For the MVP I'll just do one model, if it beats the baseline.

### Model 1 - Ordinary Least Squares (OLS) using Linear Regression

In [7]:
X_train.columns

Index(['Age', 'Season', 'One-on-One_Score', 'FirstDate'], dtype='object')

In [8]:
# use all features except season

X = X_train.drop(columns=['Season'])
y = y_train

X_v = X_validate.drop(columns=['Season'])
y_v = y_validate

lm_pred, lm_rmse, lm_pred_v, lm_rmse_v = model_1(X, y, X_v, y_v)

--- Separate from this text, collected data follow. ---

theorem arbPick_none {n : Nat} {w len : Nat → Nat} {can : Nat → Bool} (h : ∀ c, w c = 0 ∨ can c = false) (k : Nat) :
    ∀ a, arbPick n w len can k a = none := by
  induction k with
  | zero => intro a; rfl
  | succ k ih => intro a; rcases h a.turn with h0 | h0 <;> simp [arbPick, h0, ih]
theorem arbPick_first {n : Nat} {w len : Nat → Nat} {can : Nat → Bool} {a : ArbSt} (k : Nat) (ht : a.turn = 0)
    (hb : a.begun = false) (hw : w 0 ≠ 0) (hc : can 0 = true) (hl : len 0 ≤ 64) :
    ∃ b, arbPick n w len can (k + 1) a = some (0, b) := by
  have h1 : len 0 ≤ Map.get (fun _ => 0) a.deficit 0 + 64 * w 0 := by omega
  exact ⟨_, by simp [arbPick, ht, hb, hw, hc, h1]; rfl⟩
theorem requesting_pos {s : State} {h : Half} {e n : Nat} (i : Nat) (hi : i < n)
    (hd : (s.drainOf h (e + i)).isSome = true) : s.requesting h e n ≠ 0 := by
  intro hz
  rw [State.requesting, List.length_eq_zero_iff, List.filter_eq_nil_iff] at hz
  exact hz i (List.mem_range.mpr hi) hd
theorem drainOf_none {s : State} {h : Half} (hs : (s.half h).slots = []) (e : Nat) : s.drainOf h e = none := by
  simp [State.drainOf, State.run, hs, Map.get, List.range, List.range.loop]
theorem requesting_zero {s : State} {h : Half} (hs : (s.half h).slots = []) (e n : Nat) : s.requesting h e n = 0 := by
  simp [State.requesting, drainOf_none hs]
theorem canBurst_full {s : State} {h : Half} (hp : (s.half h).tray.packets = []) (hr : s.trayRoom h 8 = 0) (e : Nat) :
    s.canBurst h e = false := by
  unfold State.canBurst
  cases s.drainOf h e with
  | none => rfl
  | some x => simp [State.engPacket, hp, hr]
theorem slabPick_full {s : State} {h : Half} (hp : (s.half h).tray.packets = []) (hr : s.trayRoom h 8 = 0) (b : Nat) :
    s.slabPick h b = none :=
  arbPick_none (fun c => .inr (by
    show (s.clusterPick h (8 * b + c)).isSome = false
    rw [show s.clusterPick h (8 * b + c) = none from arbPick_none (fun j => .inr (canBurst_full hp hr _)) _ _]; rfl)) _ _

/-- One packet ready in slot 0. -/
def arbSt : State := { State.reset with
  a.slots := [(0, { packets := [(⟨0, 0, false, 1, 0, 1, 0, [], 0, 0, 0, some 0⟩ : TracePkt)] })] }
/-- The same with Tray 8 full. -/
def arbFull : State := { arbSt with live := [(Tray.trayRes Half.a 8, 0xFFFFFFFF)] }
theorem arbSt_cluster : ∃ b, arbSt.clusterPick .a 0 = some (0, b) :=
  arbPick_first 33 (by decide +kernel) (by decide +kernel) (requesting_pos 0 (by decide) (by decide +kernel)) (by decide +kernel)
    (by decide +kernel)
theorem arbSt_slab : ∃ b, arbSt.slabPick .a 0 = some (0, b) := by
  obtain ⟨b, hb⟩ := arbSt_cluster
  refine arbPick_first 17 (by decide +kernel) (by decide +kernel) (requesting_pos 0 (by decide) (by decide +kernel)) ?_ ?_
  · show (arbSt.clusterPick .a 0).isSome = true
    rw [hb]; rfl
  · show arbSt.clusterLen .a 0 ≤ 64
    rw [State.clusterLen, hb]; exact (by decide +kernel : arbSt.burstLen .a 0 ≤ 64)
theorem arbSt_pick : ∃ b, arbPick 4 (fun b => arbSt.requesting .a (128 * b) 128) (arbSt.slabLen .a)
    (fun b => (arbSt.slabPick .a b).isSome) 10 (arbSt.arb .a 0) = some (0, b) := by
  obtain ⟨b, hb⟩ := arbSt_slab
  obtain ⟨c, hc⟩ := arbSt_cluster
  refine arbPick_first 9 (by decide +kernel) (by decide +kernel) (requesting_pos 0 (by decide) (by decide +kernel)) ?_ ?_
  · show (arbSt.slabPick .a 0).isSome = true
    rw [hb]; rfl
  · show arbSt.slabLen .a 0 ≤ 64
    rw [State.slabLen, hb]
    show arbSt.clusterLen .a 0 ≤ 64
    rw [State.clusterLen, hc]; exact (by decide +kernel : arbSt.burstLen .a 0 ≤ 64)
/-- The three clauses of ENGINE_BURST_GRANT: nothing requests, Tray 8 has no room, and a burst. -/
theorem wit_EngineBurstGrant :
    (State.reset.runs .a = true
      ∧ arbPick 4 (fun b => State.reset.requesting .a (128 * b) 128) (State.reset.slabLen .a)
          (fun b => (State.reset.slabPick .a b).isSome) 10 (State.reset.arb .a 0) = none
      ∧ State.reset.requesting .a 0 512 = 0)
    ∧ (arbFull.runs .a = true
      ∧ arbPick 4 (fun b => arbFull.requesting .a (128 * b) 128) (arbFull.slabLen .a)
          (fun b => (arbFull.slabPick .a b).isSome) 10 (arbFull.arb .a 0) = none
      ∧ arbFull.requesting .a 0 512 ≠ 0)
    ∧ (arbSt.runs .a = true ∧ (∃ b, arbPick 4 (fun b => arbSt.requesting .a (128 * b) 128) (arbSt.slabLen .a)
          (fun b => (arbSt.slabPick .a b).isSome) 10 (arbSt.arb .a 0) = some (0, b))
      ∧ (∃ b, arbSt.slabPick .a 0 = some (0, b)) ∧ ∃ b, arbSt.clusterPick .a 0 = some (0, b)) :=
  ⟨⟨rfl, arbPick_none (fun c => .inl (requesting_zero rfl _ _)) _ _, requesting_zero rfl _ _⟩,
   ⟨rfl, arbPick_none (fun c => .inr (by
      show (arbFull.slabPick .a c).isSome = false
      rw [slabPick_full rfl (by decide +kernel)]; rfl)) _ _, requesting_pos 0 (by decide) (by decide +kernel)⟩,
   ⟨rfl, arbSt_pick, arbSt_slab, arbSt_cluster⟩⟩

RMSE for OLS using LinearRegression

On train data:
 1.130448 

 On validate data:
 1.005982


This model performs better than the baseline. 🎉

**Now that I know Model 1 is the best performing, I will test it on the test data.**

In [11]:
# use all features except season

X = X_test.drop(columns=['Season'])
y = y_test

lm_pred, lm_rmse = model_1_test(X, y)

RMSE for OLS using LinearRegression

On test data:
 0.896826


**Looks good!! Model 1 performs the best and beats the baseline.** 🥳

On next iteration of this project I will save a dataframe (as .csv) that has the best model's predictions in it.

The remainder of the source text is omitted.